4.1 Overview of Lattice QCD
The Lattice QCD is a discrete formulation of QCD that describes the strong interaction among “quarks” and “gluons.” While the quark is a species of elementary particles, the gluon is a particle that mediates the strong interaction. The Lattice QCD is formulated on a four-dimensional lattice (time: T and space:ZYX axes). We impose a periodic boundary condition in all the directions. The quark degree of freedom is represented as a field that has four components of “spin” and three components of “color,” namely a complex vector of 12 × N site components, where N site is the number of lattice sites. The gluon is defined as a 3 × 3 complex matrix field on links (bonds between neighboring lattice sites). During a Lattice QCD simulation, one needs to solve many times a linear equation for the matrix that represents the interaction between the quark and gluon fields. This linear equation is the target of present work. The matrix acts on the quark vector and has nonzero components only for the neighboring sites, and thus sparse.
4.2 Implementation
We implemented a Lattice QCD code based on the existing Lattice QCD application Bridge++[5]. Since our code was implemented by extracting the main kernel of the Bridge++, it can be used as a mini-application to investigate its productivity and performance more easily than use of the original Bridge++.

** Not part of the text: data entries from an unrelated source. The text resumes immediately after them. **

-- ==== Sys2Proof/Machine/GroupCommit.lean ====
section
/-!
DEFINITION. Commits in a formed group (R261, R445), the commit of a formation and the group record it leads to (R434 to R438).
What the PREP, COMMIT and MAP trains and their answers hold beyond R430 is the model's own (log entry 35, DESIGN CHOICE, unsafe).
-/
namespace Sys2Proof.Machine

open Sys2Proof

/-! ### Profiles in a group (R239, R261) -/

/-- Shared fields of one profile with the local fields of another (R261). -/
def mergeLocal (shared own : Profile) : Profile :=
  allFields.filterMap fun f => ((if fieldLocal f then own else shared).lookup f).map fun v => (f, v)

/-- A profile has only the local fields of another changed. Log entry 94, DEDUCED, unsafe. -/
def onlyLocal (a b : Profile) : Bool := (allFields.filter fun f => !fieldLocal f).all fun f => a.lookup f == b.lookup f

/-- The position of a group mode in group.mode's names (R243, R499). -/
def gmodePos : GMode → Nat
  | .concat => 0
  | .stripe 1 => 1
  | .stripe 2 => 2
  | .stripe 3 => 3
  | .stripe _ => 4
  | .mirror => 5

/-- The group mode at a position. -/
def gmodeAt : Nat → Option GMode
  | 0 => some .concat
  | 1 => some (.stripe 1)
  | 2 => some (.stripe 2)
  | 3 => some (.stripe 3)
  | 4 => some (.stripe 4)
  | 5 => some .mirror
  | _ => none

/-- A group mode's name (R438). -/
def gmodeName (m : GMode) : String := (fieldNames .groupMode).getD (gmodePos m) ""

/-- m breaks the relations of R438. -/
def modeBad (mode : GMode) (m : Nat) : Bool :=
  m == 0 || match mode with
    | .concat => false
    | .stripe j => m % 2 ^ j != 0
    | .mirror => m % 2 != 0

/-! ### Answers over the ring (R443, R445) -/

/-- Answers a train of another device: a response whose tag names the MID of that train (R445, log entry 35, DESIGN CHOICE, unsafe). -/
def sendAnswer (dst mid : Nat) (code : Option Nat) (fields : List Detail) (ls : List String) (s : State) : State :=
  let r : Resp := { port := .ring, code := code, status := statusWord s .ring, fields := fields,
                    body := if ls.isEmpty then .none else .lines ls, tag := some ("M" ++ hex mid) }
  let m := nextMid s
  sendMessage 0x21#8 dst m.1 (hostFrame r) m.2

/-! ### Admission on this device -/

/-- The lines with which this device fails a profile: a relation, or the report (R247 orders 4 and 5, R261). -/
def ownFails (s : State) (p : Profile) : List String :=
  match relationErr s p with
  | some x => [joinWith " " (codeText x.code :: mnemonic x.code :: x.det.map fieldText)]
  | none => if (admitFails (admission s p)).isEmpty then [] else (admission s p).map admitText

/-- The ids of the commitments that fail among printed lines. -/
def failIds (ls : List String) : List String :=
  (ls.filter fun l => l.toList.reverse.take 5 == " fail".toList.reverse).map fun l =>
    String.ofList (l.toList.takeWhile fun c => c != ' ')

/-- The lines of the devices that failed, each with its index (R261). -/
def memberLines (fails : List (Nat × List String)) : List String :=
  fails.foldr (fun f acc => (f.2.map fun l => "m=" ++ hex f.1 ++ " " ++ l) ++ acc) []

/-! ### COMMIT defer (R252) -/

/-- The first staged QUIESCE field's block, or `none`. -/
def deferBlock (s : State) : String := (s.prof.staged.findSome? fun a => fieldBlock a.field).getD "none"

/-- A deferred commit is abandoned (R252). -/
def deferFail (d : DeferSt) (why : String) (code : Nat) (block : String) (s : State) : State :=
  let s := { s with prof := { s.prof with staged := [], reint := false, defer := none } }
  notice "DEFER abandoned" [fstr "why" why, fstr "block" block]
    (pushErr { code := code, origin := .port d.env.port, t := timeNow s } s)

/-- The deferred commit, where one stands, fails its repeated checks (R252). -/
def deferFails (code : Nat) (s : State) : State := match s.prof.defer with
  | some d => deferFail d (if code = 406 then "empty" else "admit") code (deferBlock s) s
  | none => s

/-! ### The group record (R435, R436) -/

/-- The role that a strap level gives a device of a formation: spare at L4, else member (R82, R423). -/
def walkRole (strap : Nat) : Role := if strap = 4 then .spare else .member

/-- The indices of a formation: members in ring order from the leader, then spares (R435). -/
def formTable (walk : List WalkEnt) : List (Nat × BitVec 32 × Role) :=
  let l := walk.take 256
  let ms := l.filter fun w => walkRole w.strap == .member
  let ss := l.filter fun w => walkRole w.strap == .spare
  numbered 0 ((ms ++ ss).map fun w => (w.uid, walkRole w.strap))

/-- The GID (R435): the unique identifier and device time of the leader. -/
def newGid (s : State) : BitVec 64 :=
  (sha256 (bytesLE 32 Config.uid.toNat ++ bytesLE 8 (readTime s))).extractLsb' 192 64

/-- The number of a role in the group record (R436). -/
def roleNum : Role → Nat
  | .member => 0
  | .spare => 1
  | .stranger => 2
  | .replaced => 3

/-- The role of a number. -/
def roleAt : Nat → Option Role
  | 0 => some .member
  | 1 => some .spare
  | 2 => some .stranger
  | 3 => some .replaced
  | _ => none

/-- The members of a table. -/
def tableCount (t : List (Nat × BitVec 32 × Role)) (r : Role) : Nat := (t.filter fun e => e.2.2 == r).length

Figure 14 shows a pseudo code of the implementation, where the CG method is used to solve quark propagators. In Fig. 14, WD() is the Wilson-Dirac operator[6], U is a gluon, the other uppercase characters are quarks. The Wilson-Dirac operator is a main kernel in the Lattice QCD, which calculates how the quarks interact with each other under the influence of the gluon.
Figure 15 shows how to declare distributed arrays of the quark and gluon. In lines 1–8, the quark and gluon structure arrays are declared. The last dimension “[2]” of both structures represents real and imaginary parts for a complex number. NT, NZ, NY, and NX are the numbers of TZYX axis elements. In lines 10–18, distributed arrays are declared where the macro constant values NODES_T and NODES_Z indicate the number of nodes on the T and Z axes. Thus, the program is parallelized on T and Z axes. Note that an “*” in the align directive means that the dimension is not divided. In the shadow directive, halo regions are added to the arrays because each quark and gluon element is affected by its neighboring orthogonal elements. Note that “0” in the shadow directive means that no halo region exists. In line 22, the enter data directive transfers the distributed arrays from host memory to accelerator memory.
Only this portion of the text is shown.